I got one of those before.
Well, quite a lot actually.
School is very peaceful without Eric, Hubert and Jenny.
Ahhh, such peace.
Actually felt relaxed
Hmm, was it the fact that i was not wearing school uniform or the six cans of beer that I had last night.
Yes I am allowed to drink beer.
No egg, no soy sauce and its not even sour.
That's why i over indulged
However, the beer or me not wearing uniform got me thinking.
I suddenly realised that i am alone.
I feel alone, hallow and that my existence is meaningless.
Will my insecurities erode?
I don't know.
Everyone was talking and chatting away.
everyone except me.
I looked around and everyone's mouth was moving except mine.
No doubt my mom would be happy.
Because i actually paid attention throughout the day.
Even in physics which paying attention is a serious tall order.
Don't get me wrong, the teacher is fine
Its the subject.
Its soooo boring.
Anyway back to the subject.
nobody was talking to me.
I actually felt alone in this world and that i am not part of 5sc1.
I guess its true that nobody really cares about me.
They just treat me nicely and then make fun of me.
I seriously don't get it
when I try to open my mouth and voice put my opinion,
I get sushed up.
Nobody really wants to hear what I say.
I guess I am kinda needing a little attention
okay, okay alot!!!!
A lot of people find me annoying for some reason
its not like i talk a lot like Xiang Lun.
In fact I felt that i rarely talk at all.
Most of the time, i do keep to myself
I am not like Jenny who yaps shit everyday
However the irony is people actually likes listening to her.
I on the other hand, cannot stand her.
Life just sucks
How I wish to be studying in Australia right now.

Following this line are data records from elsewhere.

-- ==== Sys2Proof/Tests/Slice0.lean ====
section
/-! SUPPORT. The author's tests: one step on small states, expected results from the spec's own encodings
(30_encoding.md R61 to R72) and vectors (95_test_vectors.md); and, for each statement with hypotheses, a state and
operands that meet them. -/

namespace Sys2Proof.Tests

open Sys2Proof.Machine Sys2Proof.Safety

/-! ## Helpers -/

/-- A block whose parser holds the given beats, no response pending, the host's levels the default ones. -/
def collected (beats : List Beat) (s : State) : State := { s with parser := collectBeats beats }

/-- A block of four slots in the reset state, but for slot 0. -/
def withSlot0 (v : LmsState) : State := { State.reset with bank := State.reset.bank.set 0 v }

/-- The response words in the state a step answers. -/
def answer : Result → List Beat
  | .next t => t.rspQueue
  | .fault _ => []
  | .refused _ => []

/-- A slot in the state a step answers. -/
def slotAfter (c : Channel) : Result → Option LmsState
  | .next t => t.slot c
  | .fault _ => none
  | .refused _ => none

/-- The bank in the state a step answers. -/
def bankAfter : Result → List LmsState
  | .next t => t.bank
  | .fault _ => []
  | .refused _ => []

/-! ## Well-formedness -/

theorem test_wellFormed_refuses_32_samples : (Instr.sliceEncode 0 (List.replicate 32 0)).wellFormed = false := by
  decide

theorem test_wellFormed_accepts_31_samples : (Instr.sliceEncode 0 (List.replicate 31 0)).wellFormed = true := by
  decide

/-! ## Decoding: each word written out field by field, `OP CH SFQ 0 CODE 000 CNT` (30_encoding.md R61, R72) -/

theorem test_decode_nop : decode [0b00000000000000000000000000000000#32] = .command .nop [] := by decide

theorem test_decode_lmsInit : decode [0b00000001000000010000000000000000#32] = .command (.lmsInit 1) [] := by decide

theorem test_decode_lmsLoad : decode [0b00000010000000000000000000000000#32, 0x80007FFF, 0xFFFF0000, 0x80008000,
      0x7FFF0001]
    = .command (.lmsLoad 0 ⟨⟨-32768, 32767, -1, 0⟩, ⟨-32768, -32768, 32767, 1⟩⟩) [] := by decide

theorem test_decode_lmsStore : decode [0b00000011000000110000000000000000#32] = .command (.lmsStore 3) [] := by decide

theorem test_decode_lmsPredict : decode [0b00000100111111110000000000000000#32] = .command (.lmsPredict 255) [] := by
  decide

theorem test_decode_lmsUpdate : decode [0b00000101000000000000000000000000#32, 0xFFFFFFEF, 0x0000FED4]
    = .command (.lmsUpdate 0 (-17) (-300)) [] := by decide

theorem test_decode_sfLookup : decode [0b00001000000000001111000000000000#32] = .command (.sfLookup 15) [] := by decide

theorem test_decode_dequant : decode [0b00001001000000000111010100000000#32] = .command (.dequant 7 5) [] := by decide

theorem test_decode_quantize : decode [0b00001010000000000001000000000000#32, 0x00000019]
    = .command (.quantize 1 25) [] := by decide

theorem test_decode_sliceDecode : decode [0b00010000000000000000000000000000#32, 0x12345678, 0x9ABCDEF0]
    = .command (.sliceDecode 0 0x123456789ABCDEF0) [] := by decide

theorem test_decode_sliceEncode : decode [0b00010001000000100000000000000010#32, 0x00000064, 0x0000FF9C, 0x00000007]
    = .command (.sliceEncode 2 [100, -100]) [0x00000007] := by decide

/-- 20_memory.md R45: bits `[31:16]` of a sample beat are ignored. -/
theorem test_decode_ignores_sample_high_half : decode [0x11000001, 0xABCD8000]
    = .command (.sliceEncode 0 [-32768]) [] := by decide

/-- 30_encoding.md R65: the reserved opcodes next to the defined ones. -/
theorem test_decode_reserved_opcodes : ∀ op ∈ [0x06, 0x07, 0x0B, 0x0F, 0x12, 0xFF],
    decode [BitVec.ofNat 32 (op * 2 ^ 24)] = .rejected .reservedOpcode := by decide

/-- 30_encoding.md R61, R62: one reserved bit each of NOP, LMS_INIT (`SFQ`, `CODE`, `CNT`), SF_LOOKUP (`CH`),
DEQUANT (bit 11, `CNT`). -/
theorem test_decode_reserved_bits : ([0x00010000, 0x01001000, 0x01000100, 0x01000001, 0x08010000, 0x09000800,
      0x09000001] : List Beat).map (fun hdr => decode [hdr]) = List.replicate 7 (.rejected .reservedBits) := by
  decide

theorem test_decode_waits : decode [0x02000000, 0, 0, 0] = .rejected .incomplete ∧ decode [] = .rejected .incomplete := by
  decide

theorem test_decodeTableWord : decodeTableWord 32 0x09007500 = some (.dequant 7 5) ∧
    decodeTableWord 64 0x000000190A001000 = some (.quantize 1 25) ∧
    decodeTableWord 32 0x11000002 = some (.sliceEncode 0 [0, 0]) ∧ decodeTableWord 32 0x06000000 = none := by decide

/-! ## One step per command (95_test_vectors.md) -/

/-- V-F-ERR-1. -/
theorem test_nop : answer (step (collected [0x00000000] State.reset)) = [0x00000000] := by decide

/-- V-F-LMS-3, R103: LMS_INIT after any state. -/
theorem test_lmsInit : slotAfter 0 (step (collected [0x01000000] (withSlot0 ⟨⟨9, 8, 7, 6⟩, ⟨5, 4, 3, 2⟩⟩)))
    = some ⟨⟨0, 0, 0, 0⟩, ⟨0, 0, -1, 2⟩⟩ := by decide

/-- V-F-LMS-3. -/
theorem test_lmsLoad : slotAfter 0 (step (collected [0x02000000, 0x80007FFF, 0xFFFF0000, 0x80008000, 0x7FFF0001]
      State.reset)) = some ⟨⟨-32768, 32767, -1, 0⟩, ⟨-32768, -32768, 32767, 1⟩⟩ := by decide

/-- V-F-LMS-3. -/
theorem test_lmsStore : answer (step (collected [0x03000000]
      (withSlot0 ⟨⟨-32768, 32767, -1, 0⟩, ⟨-32768, -32768, 32767, 1⟩⟩)))
    = [0x03000000, 0x80007FFF, 0xFFFF0000, 0x80008000, 0x7FFF0001] := by decide

/-- V-F-LMS-3: slot 3 after reset. -/
theorem test_lmsStore_reset : answer (step (collected [0x03030000] State.reset))
    = [0x03030000, 0, 0, 0, 0xFFFF0002] := by decide

/-- V-F-LMS-1: the largest sum, which a 32-bit accumulator would wrap. -/
theorem test_lmsPredict_max : answer (step (collected [0x04000000]
      (withSlot0 ⟨⟨-32768, -32768, -32768, -32768⟩, ⟨-32768, -32768, -32768, -32768⟩⟩)))
    = [0x04000000, 0x00080000] := by decide

/-- V-F-LMS-1: rounding toward minus infinity. -/
theorem test_lmsPredict_floor : answer (step (collected [0x04000000] (withSlot0 ⟨⟨-8193, 0, 0, 0⟩, ⟨1, 0, 0, 0⟩⟩)))
    = [0x04000000, 0xFFFFFFFE] := by decide

/-- V-F-LMS-5: a zero history entry subtracts, and weights wrap. -/
theorem test_lmsUpdate_zero_and_wrap : slotAfter 0 (step (collected [0x05000000, 0x00000010, 0x0000002A]
      (withSlot0 ⟨⟨-5, 0, 7, -1⟩, ⟨32767, -32768, 100, -100⟩⟩)))
    = some ⟨⟨0, 7, -1, 42⟩, ⟨-32768, 32767, 99, -99⟩⟩ := by decide

/-- V-F-LMS-2: `delta` clamps at the low end. -/
theorem test_lmsUpdate_clamp : slotAfter 0 (step (collected [0x05000000, 0x80000000, 0x0000002A]
      (withSlot0 ⟨⟨-5, 0, 7, -1⟩, ⟨32767, -32768, 100, -100⟩⟩)))
    = some ⟨⟨0, 7, -1, 42⟩, ⟨-1, 0, -32668, 32668⟩⟩ := by decide

/-- V-F-TAB-1. -/
theorem test_sfLookup : answer (step (collected [0x0800E000] State.reset)) = [0x08000000, 0x000006B3] := by decide

/-- V-F-TAB-2. -/
theorem test_dequant : answer (step (collected [0x09007500] State.reset)) = [0x09000000, 0xFFFFFAA8] := by decide

/-- V-F-QNT-1: a negative midpoint takes the lower code. -/
theorem test_quantize_tie : answer (step (collected [0x0A001000, 0xFFFFFFE7] State.reset))
    = [0x0A000000, 0x00000003, 0xFFFFFFEE] := by decide +kernel

/-- V-F-QNT-1: a distance that does not wrap. -/
theorem test_quantize_min : answer (step (collected [0x0A000000, 0x80000000] State.reset))
    = [0x0A000000, 0x00000007, 0xFFFFFFF9] := by decide +kernel

/-- V-F-SLICE-3: twenty samples 5. -/
theorem test_sliceDecode : answer (step (collected [0x10000000, 0x10000000, 0x00000000] State.reset))
    = 0x10000000 :: List.replicate 20 0x00000005 := by decide

/-- V-F-SLICE-4: negative residuals of the largest size. -/
theorem test_sliceDecode_slot : slotAfter 0 (step (collected [0x10000000, 0xFFFFFFFF, 0xFFFFFFFF] State.reset))
    = some ⟨⟨-2115, -1931, -1815, -1829⟩, ⟨-10752, -12544, -14337, -16126⟩⟩ := by decide +kernel

/-- V-F-ENC-9: the second prediction rounds down. -/
theorem test_sliceEncode : answer (step (collected [0x11000002, 0x0000FFFD, 0x00000003] State.reset))
    = [0x11000000, 0x06800000, 0x00000000, 0x00000001] := by decide +kernel

/-- V-F-ENC-10: the winner's slot is committed, and later candidates are pruned at an equal error. -/
theorem test_sliceEncode_commits : slotAfter 0 (step (collected [0x11000002, 0x00007FFF, 0x00007FFF]
      (withSlot0 ⟨⟨30000, 30000, 30000, 30000⟩, ⟨0, 0, 0, 8192⟩⟩)))
    = some ⟨⟨30000, 30000, 32767, 32767⟩, ⟨-368, -368, -368, 7824⟩⟩ := by decide +kernel

/-! ## Errors (95_test_vectors.md section 2.5) -/

/-- V-F-ERR-2 to V-F-ERR-18: header, number of payload beats (zeros), status beat. -/
def errorVectors : List (Beat × Nat × Beat) :=
  [(0x00010000, 0, 0x00010002), (0x06000000, 0, 0x06000001), (0xFF123456, 0, 0xFF120001),
   (0x01001000, 0, 0x01000002), (0x01040000, 0, 0x01040003), (0x04FF0000, 0, 0x04FF0003),
   (0x02040000, 4, 0x02040003), (0x05000080, 2, 0x05000002), (0x08010000, 0, 0x08010002)] ++
  [(0x09000800, 0, 0x09000002), (0x0A001001, 1, 0x0A000002), (0x10000001, 2, 0x10000002),
   (0x11000015, 21, 0x11000004), (0x110000F5, 21, 0x11000002), (0x11050015, 21, 0x11050003),
   (0x1100001F, 31, 0x11000004)]

theorem test_errors : ∀ e ∈ errorVectors,
    answer (step (collected (e.1 :: List.replicate e.2.1 0) State.reset)) = [e.2.2] ∧
    bankAfter (step (collected (e.1 :: List.replicate e.2.1 0) State.reset)) = State.reset.bank ∧
    payloadLen e.1 = e.2.1 := by decide

/-! ## The step, the ports and reset -/

theorem test_withFetchWord : answer (step (State.reset.withFetchWord 32 0x0800F000)) = [0x08000000, 0x00000800] ∧
    answer (step (State.reset.withFetchWord 32 0x11000001)) = [0x11000000, 0, 0, 1] := by decide +kernel

theorem test_reset_inv : BlockInv State.reset := by decide

/-- 70_reset_and_hazards.md R180: reset in the middle of a command and of a response. -/
theorem test_rst : answer (step { collected [0x11000002, 0x00000001] (withSlot0 ⟨⟨1, 2, 3, 4⟩, ⟨5, 6, 7, 8⟩⟩) with
      rspQueue := [1, 2], edges := [⟨true, true, true⟩] }) = [] ∧
    bankAfter (step { collected [0x11000002, 0x00000001] (withSlot0 ⟨⟨1, 2, 3, 4⟩, ⟨5, 6, 7, 8⟩⟩) with
      rspQueue := [1, 2], edges := [⟨true, true, true⟩] }) = State.reset.bank := by decide

/-- 20_memory.md R41: a beat offered while `rsp_ready` is low stays. -/
theorem test_backpressure : answer (step { State.reset with rspQueue := [7, 8], edges := [⟨false, false, false⟩] }) = [7, 8] ∧
    answer (step { State.reset with rspQueue := [7, 8], edges := [⟨false, false, true⟩] }) = [8] := by decide

/-! ## Arithmetic at its boundaries (00_scope.md R10; 40_tables_quant.md R83, R84) -/

theorem test_asr : asr (-1) 4 = -1 ∧ asr (-16) 4 = -1 ∧ asr (-17) 4 = -2 ∧ asr 15 4 = 0 ∧ asr (-8193) 13 = -2 := by decide

theorem test_clamp16 : clamp16 (-32769) = -32768 ∧ clamp16 (-32768) = -32768 ∧ clamp16 32767 = 32767 ∧
    clamp16 32768 = 32767 := by decide

theorem test_wrap16 : wrap16 32768 = -32768 ∧ wrap16 (-32769) = 32767 ∧ wrap16 65536 = 0 := by decide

Where people actually are very open
And accept people for who they are.
oh yeah, betcha 10 bucks that xiang lun's sister did not gave him the monowada boo pencil box and that he actually bought it himself.
Come on! The eccentric collection of happy meal gifts and stuffed pokemon plus the sustagen bottle?
They are evidence that Xiang Lun is a kid at heart.
Unlike me, drinking beer, watch desperate housewives and thinks pre-marital sex with both sexes is okay.
I may have my babyface
but I have lost my innocence.
Hey did you realised that everything i type has almost no abbreviations (short forms) or those stupid Manglish slangs?
this means I am perfect in my english, well sorta.
Honestly, i can imagine myself moving away and living in Australia right now
After that I will use that as a stepping stone to move to San Francisco!!!
My dream city.
Well, i gotta go watch tonite's episode of America's next Top Model because i have to study at night.